To do:
Return only that part of the material below which starts with the line containing "def Devices.writeSotb10 (d" and goes on through the line containing "RAM (R1001). -/", restated exactly.

Exercise data:
= = = =

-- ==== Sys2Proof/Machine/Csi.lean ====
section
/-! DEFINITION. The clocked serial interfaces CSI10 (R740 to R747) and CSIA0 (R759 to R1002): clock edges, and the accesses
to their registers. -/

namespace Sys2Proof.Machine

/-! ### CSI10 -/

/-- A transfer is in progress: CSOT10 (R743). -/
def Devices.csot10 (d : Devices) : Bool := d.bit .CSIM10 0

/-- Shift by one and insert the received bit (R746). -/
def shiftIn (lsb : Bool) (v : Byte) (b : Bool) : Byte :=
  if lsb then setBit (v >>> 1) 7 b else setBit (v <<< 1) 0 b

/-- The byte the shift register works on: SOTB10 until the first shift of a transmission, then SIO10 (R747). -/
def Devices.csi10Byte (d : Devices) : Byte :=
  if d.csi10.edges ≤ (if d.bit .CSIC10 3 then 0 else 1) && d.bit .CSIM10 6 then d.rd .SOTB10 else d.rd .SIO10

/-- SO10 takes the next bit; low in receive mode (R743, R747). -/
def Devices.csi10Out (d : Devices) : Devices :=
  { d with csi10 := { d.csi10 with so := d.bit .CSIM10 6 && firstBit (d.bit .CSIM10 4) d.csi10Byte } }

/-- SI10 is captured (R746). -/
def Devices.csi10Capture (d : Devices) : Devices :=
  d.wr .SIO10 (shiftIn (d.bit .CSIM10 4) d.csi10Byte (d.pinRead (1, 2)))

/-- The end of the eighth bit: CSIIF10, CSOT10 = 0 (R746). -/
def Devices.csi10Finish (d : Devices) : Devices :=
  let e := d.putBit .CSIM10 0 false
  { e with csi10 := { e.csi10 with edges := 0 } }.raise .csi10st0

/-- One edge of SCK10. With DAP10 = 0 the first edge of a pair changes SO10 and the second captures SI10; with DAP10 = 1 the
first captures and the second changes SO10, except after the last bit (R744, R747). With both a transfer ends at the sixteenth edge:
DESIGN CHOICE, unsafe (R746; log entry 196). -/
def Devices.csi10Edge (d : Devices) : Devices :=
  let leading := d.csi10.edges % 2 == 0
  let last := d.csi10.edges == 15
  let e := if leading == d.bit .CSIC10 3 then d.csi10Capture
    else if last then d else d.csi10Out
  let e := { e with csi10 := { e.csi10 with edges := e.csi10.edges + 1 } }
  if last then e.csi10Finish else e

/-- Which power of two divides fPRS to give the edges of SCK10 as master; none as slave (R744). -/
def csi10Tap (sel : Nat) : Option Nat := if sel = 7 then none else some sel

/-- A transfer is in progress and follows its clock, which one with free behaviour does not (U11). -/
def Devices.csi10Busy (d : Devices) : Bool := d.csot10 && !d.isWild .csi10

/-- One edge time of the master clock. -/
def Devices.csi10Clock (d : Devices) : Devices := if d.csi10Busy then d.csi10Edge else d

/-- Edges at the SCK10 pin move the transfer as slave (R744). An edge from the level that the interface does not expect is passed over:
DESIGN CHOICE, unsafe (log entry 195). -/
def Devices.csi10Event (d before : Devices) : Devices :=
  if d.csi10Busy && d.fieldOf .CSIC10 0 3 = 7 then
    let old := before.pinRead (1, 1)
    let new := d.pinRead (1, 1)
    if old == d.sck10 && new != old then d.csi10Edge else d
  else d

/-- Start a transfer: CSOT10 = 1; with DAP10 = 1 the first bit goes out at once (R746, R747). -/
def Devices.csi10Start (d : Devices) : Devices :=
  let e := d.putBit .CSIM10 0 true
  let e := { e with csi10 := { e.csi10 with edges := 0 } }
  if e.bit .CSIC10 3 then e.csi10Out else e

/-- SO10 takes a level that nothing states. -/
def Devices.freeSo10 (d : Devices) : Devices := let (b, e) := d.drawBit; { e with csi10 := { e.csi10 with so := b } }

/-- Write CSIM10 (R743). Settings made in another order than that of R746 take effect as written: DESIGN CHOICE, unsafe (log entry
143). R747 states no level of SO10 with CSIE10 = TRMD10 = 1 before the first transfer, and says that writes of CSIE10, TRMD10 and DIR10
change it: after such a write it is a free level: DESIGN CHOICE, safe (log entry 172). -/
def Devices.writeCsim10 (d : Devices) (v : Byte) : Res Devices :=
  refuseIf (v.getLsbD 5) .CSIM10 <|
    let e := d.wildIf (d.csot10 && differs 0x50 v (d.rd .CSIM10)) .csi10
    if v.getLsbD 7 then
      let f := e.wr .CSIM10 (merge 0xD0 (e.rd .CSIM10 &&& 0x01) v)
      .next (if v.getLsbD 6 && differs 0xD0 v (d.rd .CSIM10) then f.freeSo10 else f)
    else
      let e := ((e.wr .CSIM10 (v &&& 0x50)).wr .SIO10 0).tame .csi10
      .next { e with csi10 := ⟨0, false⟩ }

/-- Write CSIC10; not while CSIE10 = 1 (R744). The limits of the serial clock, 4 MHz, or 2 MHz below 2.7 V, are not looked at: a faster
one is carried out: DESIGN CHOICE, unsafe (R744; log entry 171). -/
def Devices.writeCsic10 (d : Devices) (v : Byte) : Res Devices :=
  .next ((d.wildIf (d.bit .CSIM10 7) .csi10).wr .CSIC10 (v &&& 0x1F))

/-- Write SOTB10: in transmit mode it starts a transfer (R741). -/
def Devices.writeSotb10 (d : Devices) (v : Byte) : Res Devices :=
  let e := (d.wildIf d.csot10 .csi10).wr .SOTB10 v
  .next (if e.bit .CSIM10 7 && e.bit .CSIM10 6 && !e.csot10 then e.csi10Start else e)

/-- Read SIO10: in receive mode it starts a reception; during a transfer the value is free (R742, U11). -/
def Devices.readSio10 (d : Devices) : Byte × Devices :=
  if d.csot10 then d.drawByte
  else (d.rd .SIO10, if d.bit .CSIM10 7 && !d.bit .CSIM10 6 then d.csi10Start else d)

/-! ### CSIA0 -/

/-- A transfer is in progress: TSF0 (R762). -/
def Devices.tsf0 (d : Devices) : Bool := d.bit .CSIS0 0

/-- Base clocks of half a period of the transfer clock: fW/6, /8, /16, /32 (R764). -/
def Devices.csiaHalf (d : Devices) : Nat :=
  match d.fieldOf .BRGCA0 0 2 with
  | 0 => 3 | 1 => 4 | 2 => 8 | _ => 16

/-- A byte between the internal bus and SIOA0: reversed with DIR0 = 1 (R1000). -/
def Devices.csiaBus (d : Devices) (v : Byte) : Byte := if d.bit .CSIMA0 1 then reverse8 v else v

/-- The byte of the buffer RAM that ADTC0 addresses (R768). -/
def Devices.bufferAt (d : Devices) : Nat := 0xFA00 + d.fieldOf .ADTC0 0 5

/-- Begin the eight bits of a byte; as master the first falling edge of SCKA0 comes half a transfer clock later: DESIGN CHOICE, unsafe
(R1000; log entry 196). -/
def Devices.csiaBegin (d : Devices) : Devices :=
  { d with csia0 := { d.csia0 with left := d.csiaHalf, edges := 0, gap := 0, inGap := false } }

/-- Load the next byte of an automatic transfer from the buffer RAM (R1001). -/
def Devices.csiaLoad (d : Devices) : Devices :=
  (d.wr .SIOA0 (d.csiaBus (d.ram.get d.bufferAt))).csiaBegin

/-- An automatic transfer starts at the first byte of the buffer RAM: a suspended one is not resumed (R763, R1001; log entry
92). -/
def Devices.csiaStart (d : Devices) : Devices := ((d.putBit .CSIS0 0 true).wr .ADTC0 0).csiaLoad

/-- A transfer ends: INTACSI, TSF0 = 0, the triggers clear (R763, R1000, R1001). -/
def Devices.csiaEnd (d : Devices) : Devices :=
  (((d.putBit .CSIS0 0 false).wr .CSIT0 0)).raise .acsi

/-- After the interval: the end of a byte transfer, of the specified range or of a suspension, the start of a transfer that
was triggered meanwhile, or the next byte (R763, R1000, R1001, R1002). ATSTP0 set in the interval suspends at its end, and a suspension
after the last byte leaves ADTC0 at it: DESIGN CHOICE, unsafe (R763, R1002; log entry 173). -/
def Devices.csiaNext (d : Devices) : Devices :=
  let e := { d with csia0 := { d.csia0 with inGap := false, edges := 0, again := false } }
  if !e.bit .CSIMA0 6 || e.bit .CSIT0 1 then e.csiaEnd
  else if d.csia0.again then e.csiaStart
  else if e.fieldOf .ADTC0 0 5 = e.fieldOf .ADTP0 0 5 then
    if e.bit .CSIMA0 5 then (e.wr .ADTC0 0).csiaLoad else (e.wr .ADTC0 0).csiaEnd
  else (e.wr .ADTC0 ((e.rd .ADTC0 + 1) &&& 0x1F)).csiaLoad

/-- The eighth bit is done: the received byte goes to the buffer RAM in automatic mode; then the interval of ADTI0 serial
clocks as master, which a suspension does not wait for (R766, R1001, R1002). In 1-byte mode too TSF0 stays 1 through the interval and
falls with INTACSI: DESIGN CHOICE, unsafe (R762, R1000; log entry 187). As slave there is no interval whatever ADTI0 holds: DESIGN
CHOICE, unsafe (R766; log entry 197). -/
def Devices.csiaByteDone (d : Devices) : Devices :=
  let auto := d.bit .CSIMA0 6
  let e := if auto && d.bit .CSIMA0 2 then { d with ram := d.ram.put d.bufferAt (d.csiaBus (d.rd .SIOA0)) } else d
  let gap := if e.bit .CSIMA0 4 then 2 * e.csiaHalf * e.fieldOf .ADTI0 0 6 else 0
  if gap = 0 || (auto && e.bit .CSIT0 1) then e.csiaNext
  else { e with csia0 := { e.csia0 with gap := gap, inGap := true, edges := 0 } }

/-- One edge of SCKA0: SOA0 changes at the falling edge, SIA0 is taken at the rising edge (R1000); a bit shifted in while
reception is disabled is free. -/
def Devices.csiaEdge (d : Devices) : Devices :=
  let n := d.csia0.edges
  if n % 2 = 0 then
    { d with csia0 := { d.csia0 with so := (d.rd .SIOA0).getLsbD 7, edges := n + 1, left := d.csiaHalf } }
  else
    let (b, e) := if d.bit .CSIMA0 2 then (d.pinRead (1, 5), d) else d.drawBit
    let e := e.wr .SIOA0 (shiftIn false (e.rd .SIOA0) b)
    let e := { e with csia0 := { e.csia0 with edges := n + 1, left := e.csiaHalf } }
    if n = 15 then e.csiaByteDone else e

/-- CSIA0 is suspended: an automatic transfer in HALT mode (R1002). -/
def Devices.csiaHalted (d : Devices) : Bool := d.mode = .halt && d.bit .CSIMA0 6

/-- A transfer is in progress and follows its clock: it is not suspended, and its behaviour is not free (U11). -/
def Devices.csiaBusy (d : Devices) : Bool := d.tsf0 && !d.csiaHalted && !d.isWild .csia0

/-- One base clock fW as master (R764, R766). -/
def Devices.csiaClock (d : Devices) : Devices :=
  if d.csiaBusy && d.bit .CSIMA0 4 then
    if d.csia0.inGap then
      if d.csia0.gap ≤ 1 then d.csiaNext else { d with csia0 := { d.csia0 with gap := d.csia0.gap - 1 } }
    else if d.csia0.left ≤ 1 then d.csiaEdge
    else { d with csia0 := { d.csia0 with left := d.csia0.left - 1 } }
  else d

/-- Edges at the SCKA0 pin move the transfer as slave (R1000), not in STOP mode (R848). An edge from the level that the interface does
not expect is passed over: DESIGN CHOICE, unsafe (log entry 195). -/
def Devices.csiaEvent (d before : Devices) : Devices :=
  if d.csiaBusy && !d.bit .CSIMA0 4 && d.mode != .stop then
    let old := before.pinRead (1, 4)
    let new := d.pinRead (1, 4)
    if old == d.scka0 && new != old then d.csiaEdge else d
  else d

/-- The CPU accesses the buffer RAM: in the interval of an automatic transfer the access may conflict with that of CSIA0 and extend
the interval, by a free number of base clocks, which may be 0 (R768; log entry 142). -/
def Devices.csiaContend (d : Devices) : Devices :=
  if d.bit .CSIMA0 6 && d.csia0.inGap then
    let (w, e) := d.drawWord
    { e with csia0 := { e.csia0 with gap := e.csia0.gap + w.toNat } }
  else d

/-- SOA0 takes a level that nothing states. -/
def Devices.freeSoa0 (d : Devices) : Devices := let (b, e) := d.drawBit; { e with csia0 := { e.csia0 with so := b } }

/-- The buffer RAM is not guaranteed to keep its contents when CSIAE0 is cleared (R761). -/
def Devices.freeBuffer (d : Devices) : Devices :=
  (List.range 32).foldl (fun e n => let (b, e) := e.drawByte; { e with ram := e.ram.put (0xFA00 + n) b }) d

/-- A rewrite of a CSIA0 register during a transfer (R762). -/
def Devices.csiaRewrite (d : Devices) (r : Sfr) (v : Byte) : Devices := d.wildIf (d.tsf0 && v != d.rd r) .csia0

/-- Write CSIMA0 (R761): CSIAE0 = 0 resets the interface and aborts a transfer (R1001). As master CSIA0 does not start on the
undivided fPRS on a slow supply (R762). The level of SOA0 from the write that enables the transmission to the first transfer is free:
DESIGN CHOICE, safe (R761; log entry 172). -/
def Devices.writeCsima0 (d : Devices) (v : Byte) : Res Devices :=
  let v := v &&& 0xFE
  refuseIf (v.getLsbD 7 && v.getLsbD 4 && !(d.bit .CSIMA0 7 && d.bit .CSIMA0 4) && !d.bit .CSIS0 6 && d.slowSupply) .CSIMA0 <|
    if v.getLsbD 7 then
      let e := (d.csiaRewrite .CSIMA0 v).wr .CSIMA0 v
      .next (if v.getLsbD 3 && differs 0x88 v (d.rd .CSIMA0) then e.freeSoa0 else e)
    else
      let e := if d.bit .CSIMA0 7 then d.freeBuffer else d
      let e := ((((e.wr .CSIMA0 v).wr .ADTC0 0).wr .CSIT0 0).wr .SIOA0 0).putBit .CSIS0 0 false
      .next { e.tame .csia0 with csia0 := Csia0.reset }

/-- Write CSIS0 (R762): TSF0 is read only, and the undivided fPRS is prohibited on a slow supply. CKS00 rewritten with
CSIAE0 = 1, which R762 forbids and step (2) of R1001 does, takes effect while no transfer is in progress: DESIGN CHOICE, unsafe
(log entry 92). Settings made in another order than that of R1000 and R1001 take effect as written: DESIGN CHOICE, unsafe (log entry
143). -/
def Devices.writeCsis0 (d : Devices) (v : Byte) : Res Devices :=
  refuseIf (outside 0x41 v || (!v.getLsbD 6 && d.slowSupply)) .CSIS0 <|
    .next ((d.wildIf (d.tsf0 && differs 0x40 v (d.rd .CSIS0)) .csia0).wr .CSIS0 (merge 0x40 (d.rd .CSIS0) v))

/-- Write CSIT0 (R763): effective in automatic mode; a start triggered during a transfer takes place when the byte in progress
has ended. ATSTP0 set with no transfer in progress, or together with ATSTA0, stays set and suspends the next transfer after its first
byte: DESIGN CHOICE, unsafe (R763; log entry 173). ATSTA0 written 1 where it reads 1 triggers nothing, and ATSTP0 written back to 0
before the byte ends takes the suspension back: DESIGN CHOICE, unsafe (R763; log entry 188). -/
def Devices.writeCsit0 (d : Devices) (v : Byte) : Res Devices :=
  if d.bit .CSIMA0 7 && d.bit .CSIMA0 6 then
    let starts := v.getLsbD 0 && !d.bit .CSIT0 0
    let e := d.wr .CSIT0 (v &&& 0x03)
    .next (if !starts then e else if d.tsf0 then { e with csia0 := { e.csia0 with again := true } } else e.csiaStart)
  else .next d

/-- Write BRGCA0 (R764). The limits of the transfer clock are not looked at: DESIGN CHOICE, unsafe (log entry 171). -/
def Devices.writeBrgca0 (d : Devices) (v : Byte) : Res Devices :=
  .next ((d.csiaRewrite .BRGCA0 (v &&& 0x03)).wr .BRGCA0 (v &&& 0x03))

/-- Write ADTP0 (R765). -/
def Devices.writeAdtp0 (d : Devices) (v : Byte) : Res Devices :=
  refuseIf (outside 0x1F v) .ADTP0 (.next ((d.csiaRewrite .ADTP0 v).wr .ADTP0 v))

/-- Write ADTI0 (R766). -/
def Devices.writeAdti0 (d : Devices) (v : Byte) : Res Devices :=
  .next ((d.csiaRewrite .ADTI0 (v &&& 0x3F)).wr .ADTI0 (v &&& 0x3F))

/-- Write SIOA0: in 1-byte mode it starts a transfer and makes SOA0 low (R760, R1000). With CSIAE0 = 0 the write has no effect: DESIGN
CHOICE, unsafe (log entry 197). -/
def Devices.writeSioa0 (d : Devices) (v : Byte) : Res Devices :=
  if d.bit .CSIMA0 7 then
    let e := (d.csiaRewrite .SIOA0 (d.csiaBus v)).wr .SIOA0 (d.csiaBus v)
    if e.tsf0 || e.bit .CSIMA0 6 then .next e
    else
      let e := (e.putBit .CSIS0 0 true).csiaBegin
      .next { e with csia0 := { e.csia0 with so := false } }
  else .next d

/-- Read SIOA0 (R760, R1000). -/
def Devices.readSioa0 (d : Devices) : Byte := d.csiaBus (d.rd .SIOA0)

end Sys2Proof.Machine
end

= = = =

Answer to this task:
def Devices.writeSotb10 (d : Devices) (v : Byte) : Res Devices :=
  let e := (d.wildIf d.csot10 .csi10).wr .SOTB10 v
  .next (if e.bit .CSIM10 7 && e.bit .CSIM10 6 && !e.csot10 then e.csi10Start else e)

/-- Read SIO10: in receive mode it starts a reception; during a transfer the value is free (R742, U11). -/
def Devices.readSio10 (d : Devices) : Byte × Devices :=
  if d.csot10 then d.drawByte
  else (d.rd .SIO10, if d.bit .CSIM10 7 && !d.bit .CSIM10 6 then d.csi10Start else d)

/-! ### CSIA0 -/

/-- A transfer is in progress: TSF0 (R762). -/
def Devices.tsf0 (d : Devices) : Bool := d.bit .CSIS0 0

/-- Base clocks of half a period of the transfer clock: fW/6, /8, /16, /32 (R764). -/
def Devices.csiaHalf (d : Devices) : Nat :=
  match d.fieldOf .BRGCA0 0 2 with
  | 0 => 3 | 1 => 4 | 2 => 8 | _ => 16

/-- A byte between the internal bus and SIOA0: reversed with DIR0 = 1 (R1000). -/
def Devices.csiaBus (d : Devices) (v : Byte) : Byte := if d.bit .CSIMA0 1 then reverse8 v else v

/-- The byte of the buffer RAM that ADTC0 addresses (R768). -/
def Devices.bufferAt (d : Devices) : Nat := 0xFA00 + d.fieldOf .ADTC0 0 5

/-- Begin the eight bits of a byte; as master the first falling edge of SCKA0 comes half a transfer clock later: DESIGN CHOICE, unsafe
(R1000; log entry 196). -/
def Devices.csiaBegin (d : Devices) : Devices :=
  { d with csia0 := { d.csia0 with left := d.csiaHalf, edges := 0, gap := 0, inGap := false } }

/-- Load the next byte of an automatic transfer from the buffer RAM (R1001). -/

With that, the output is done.